Dreaming Infidelities

Of the many changes I've observed in myself since I left school and came home, the changes in my sleep have been the most disturbing. Not the fact that I sleep regularly, wake up regularly, or sleep at all even. What bothers me is the changes to my dreams.

It used to be that I would dream wild fantasy adventures for myself and my friends - running through forests with a band of rebels intent on seizing power, working for the CIA in a Hunger Games style competition, and so on in similar fashions. Every night, I was used to these adventures. And then I started taking the tiny white pills they insisted I take every morning, and thick round pills they insisted I take every night. My dreams have changed dramatically.
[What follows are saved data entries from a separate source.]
-- ==== Sys2Proof/Tests/Slice0.lean ====
section
/-! SUPPORT. Tests: the well-formedness smoke test, values of the spec's tables and examples, one step of each kind, and
for every statement with hypotheses a witness that meets them. -/

namespace Sys2Proof.Tests

open Sys2Proof.Machine

set_option Elab.async false

/-! ## Well-formedness -/

theorem test_wf_singleRead : (Instr.slotGrant (some (.singleRead 8#27))).wellFormed = true ∧
    (Instr.slotGrant (some (.singleRead 12#27))).wellFormed = false := by decide
theorem test_wf_burstRead : (Instr.slotGrant (some (.burstRead 32#27 3#2))).wellFormed = true ∧
    (Instr.slotGrant (some (.burstRead 8#27 3#2))).wellFormed = false := by decide
theorem test_wf_singleWrite : (Instr.slotGrant (some (.singleWrite 24#27 0 0#8))).wellFormed = true ∧
    (Instr.slotGrant (some (.singleWrite 1#27 0 0#8))).wellFormed = false := by decide
theorem test_wf_burstWrite : (Instr.slotGrant (some (.burstWrite 64#27 0 0 0 0))).wellFormed = true ∧
    (Instr.slotGrant (some (.burstWrite 48#27 0 0 0 0))).wellFormed = false := by decide

/-! ## The spec's tables and examples -/

/-- The table of section 3.1. -/
theorem test_setIndex_table : setIndex 5#4 0x4A3C7#20 = 48 ∧ setIndex 0#4 0x00030#20 = 48 ∧
    setIndex 15#4 0xFFFFF#20 = 255 := by decide
/-- The table of section 4.3. -/
theorem test_signedDiff_table : signedDiff 8 5 250 = 11 ∧ signedDiff 8 250 3 = -9 ∧ signedDiff 8 128 0 = -128 ∧
    signedDiff 12 4087 6 = -15 ∧ signedDiff 16 4 65530 = 10 ∧ signedDiff 16 0 1002 = -1002 := by decide
/-- The table under R110. -/
theorem test_atOrAfter_table : atOrAfter 0xA00#48 0xFFFFFFFFF000#48 = true ∧
    atOrAfter 0xFFFFFFFFF000#48 0xA00#48 = false ∧ atOrAfter 0x12345678#48 0x12345678#48 = true ∧
    atOrAfter 0x800000000000#48 0#48 = false := by decide
/-- The worked case of residence across the wrap. -/
theorem test_residence_wraps : residence 0xFFFFFFFFF000#48 0xA00#48 = 6656 := by decide
/-- The PLRU bits of the example "one set under pressure". -/
theorem test_plru_uses : (initialPlru.use 0) = ⟨true, true, false⟩ ∧ (initialPlru.use 0).use 1 = ⟨true, false, false⟩ ∧
    (((initialPlru.use 0).use 1).use 2) = ⟨false, false, true⟩ ∧ (⟨true, true, false⟩ : Plru).way = 2 ∧
    (⟨false, true, true⟩ : Plru).way = 1 ∧ (⟨true, false, true⟩ : Plru).way = 3 := by decide
/-- Steps 7 and 8 of the example "a station restarts its counter": R, six U; ahead by 6; ahead by 7 with five drops. -/
theorem test_shift_example :
    shiftedWindow 8 6 [.received, .received, .unawaited, .unawaited, .unawaited, .unawaited, .unawaited, .unawaited] =
      [.received, .missing, .missing, .missing, .missing, .missing, .received, .received] ∧
    shiftDrops 8 7 [.received, .missing, .missing, .missing, .missing, .missing, .received, .received] = 5 := by decide
/-- The clamps of R164. -/
theorem test_clamps : clampSlots 0 = 16 ∧ clampSlots 24 = 16 ∧ clampSlots 25 = 32 ∧ clampSlots 192 = 128 ∧
    clampSlots 193 = 256 ∧ clampWidth 8 = 8 ∧ clampWidth 9 = 12 ∧ clampWidth 13 = 16 ∧ clampRange 1 32 40 = 32 ∧
    clampJump 8 16 300 = 127 ∧ clampJump 8 16 5 = 16 ∧ clampBase 0x3F = 0x20 := by decide
/-- The command codes of section 10.2; 0 and 12 are not assigned. -/
theorem test_command_codes : MailboxCommand.ofCode 1#8 = .ping ∧ MailboxCommand.ofCode 11#8 = .restart ∧
    MailboxCommand.ofCode 0#8 = .unknown ∧ MailboxCommand.ofCode 12#8 = .unknown := by decide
Now my dreams manifest my anxieties. The things I try not to worry about in the day haunt me at night, and I've found myself waking up in fear, only to breathe a heavy sigh of relief and crash once again onto my pillows, reminding myself that dreams are only dreams. I've dreamt before of a man I love walking with me down a street, then turning and leaving me behind while I stand in my perfect, white dress - my fear of abandonment.

I dreamt last night that after a one-night-stand, I feared I was pregnant, took three pregnancy tests and went to the doctor - all the results were positive. By the end of the dream I was running from the world, intent on hiding out and dying somewhere, alone. I'm not quite sure what the fear here is, aside from the obvious.
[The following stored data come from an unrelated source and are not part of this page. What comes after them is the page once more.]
-- ==== Sys2Proof/Proofs/Resets.lean ====
section
/-! PROOFS. The state after reset, and what the two RESET_N events do to each block. -/

namespace Sys2Proof.Machine

/-! ## The state after reset -/

theorem State.reset_flow (i : Nat) : State.reset.flow i = initialEntry := rfl
theorem State.reset_ring (r : Nat) : State.reset.ring r = initialRing := rfl
theorem State.reset_alarm (k : AlarmKind) : State.reset.alarm k = initialAlarm := rfl

/-- No kind of alarm is ON in an empty mask. -/
theorem AlarmKind.inMask_zero (k : AlarmKind) : k.inMask 0#8 = false := by simp [AlarmKind.inMask]

/-- Settles O3: every value is read off the reset state. -/
theorem resetHoldsTheStatedValues : Obligations.ResetHoldsTheStatedValues := by
  refine ⟨rfl, rfl, rfl, rfl, rfl, rfl, rfl, fun _ => ⟨rfl, rfl⟩, fun _ => rfl, rfl, fun _ _ => rfl, fun _ => rfl,
    rfl, rfl, rfl, fun _ => rfl, fun k => ⟨k.inMask_zero, rfl⟩, ?_⟩
  refine ⟨rfl, rfl, rfl, rfl, rfl, rfl, rfl, rfl, rfl, rfl, rfl, rfl, rfl, rfl, rfl, rfl, rfl, rfl, rfl, rfl,
    fun _ => rfl, fun _ => rfl, fun _ => rfl, rfl, rfl, rfl, rfl, rfl, rfl, rfl⟩

theorem State.reset_alertFollowsTable : State.reset.AlertFollowsTable := by
  refine ⟨rfl, rfl, nofun, fun ⟨k, hraised, _⟩ => ?_⟩
  rw [State.reset_alarm] at hraised; cases hraised

theorem State.reset_ringsLawful : State.reset.RingsLawful := by
  refine ⟨fun r _ => ?_, fun r _ hr => ?_, fun q _ r _ _ hq => ?_, ?_, fun _ r _ => rfl⟩
  · rw [State.reset_ring]; decide
  · rw [State.reset_ring] at hr; cases hr
  · rw [State.reset_ring] at hq; cases hq
  · decide

/-- Settles O52: with no valid entry, no enabled ring and no occupied slot every invariant holds of itself. -/
theorem resetIsLawful : Obligations.ResetIsLawful := by
  refine ⟨State.reset_alertFollowsTable, fun i hvalid => ?_, fun i _ => ?_, ⟨by decide, fun i _ hvalid => ?_,
    fun i _ j _ hvalid => ?_⟩, State.reset_ringsLawful, ⟨rfl, fun r => ?_, fun n hn => absurd rfl hn⟩,
    by unfold State.WithinBounds; decide, ?_, State.reset_memWf⟩
  · rw [State.reset_flow] at hvalid; cases hvalid
  · rw [State.reset_flow]; exact ⟨rfl, by decide⟩
  · rw [State.reset_flow] at hvalid; cases hvalid
  · rw [State.reset_flow] at hvalid; cases hvalid
  · rw [State.reset_ring]; decide
  · rw [State.offlineHeldAtReset_iff]
    exact fun _ => ⟨⟨rfl, rfl, rfl, rfl, rfl, rfl, rfl⟩, nofun, nofun, rfl⟩

/-! ## RESET_N -/

/-- A forwarded read keeps its owner at a reset, any other is dropped (R11). -/
theorem ReturnRead.suppressed_injected {r : ReturnRead} (h : r.owner ≠ .switchSide) :
    r.suppressed = { r with owner := .dropped } := by
  obtain ⟨owner, address, words, place⟩ := r
  cases owner with
  | switchSide => exact absurd rfl h
  | job => rfl
  | dropped => rfl

theorem ReturnRead.suppressed_forwarded {r : ReturnRead} (h : r.owner = .switchSide) : r.suppressed = r := by
  simp only [ReturnRead.suppressed, h]

/-- Settles O4: the assertion by blocks, the release by fields. -/
theorem resetNHoldsAndReleasesEveryBlock : Obligations.ResetNHoldsAndReleasesEveryBlock := by
  refine ⟨fun s => ?_, fun s straps => ⟨fun hpart => ?_, fun hpart => if_neg hpart⟩⟩
  · have hrequest : s.assertReset.fp.request = s.fp.request.map Request.suppressed := rfl
    have hret : s.assertReset.fp.ret = s.fp.ret.map ReturnRead.suppressed := rfl
    refine ⟨s.assertReset, rfl, rfl, rfl, rfl, rfl, rfl, rfl, rfl, rfl, rfl, rfl, rfl, rfl, rfl, ?_⟩
    rw [hrequest, hret]
    refine ⟨fun t h => by rw [h]; rfl, fun t l h => by rw [h]; rfl, fun h => by rw [h]; rfl, fun r h howner => ?_,
      fun r h howner => ?_, fun h => by rw [h]; rfl⟩
    · rw [h, Option.map_some, ReturnRead.suppressed_forwarded howner]
    · rw [h, Option.map_some, ReturnRead.suppressed_injected howner]
  · exact ⟨s.releaseReset straps, if_pos hpart, rfl, rfl, rfl, rfl, rfl, rfl, rfl, rfl, rfl, rfl, rfl⟩

end Sys2Proof.Machine
end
Most chilling of all, I dream quite frequently of going back to school, and being lost in what used to be my own home. Worse, I go back and no one remembers me, not my name, not who I was, not even that I even went there. This is fueled by my anxiety over going back to school at all.

On top of all this, it seems like almost every movie I watch involves a suicide. I wish Hollywood would stop making every single one look like an easy, spur of the moment decision, though. It always involves a plan. We always have a plan.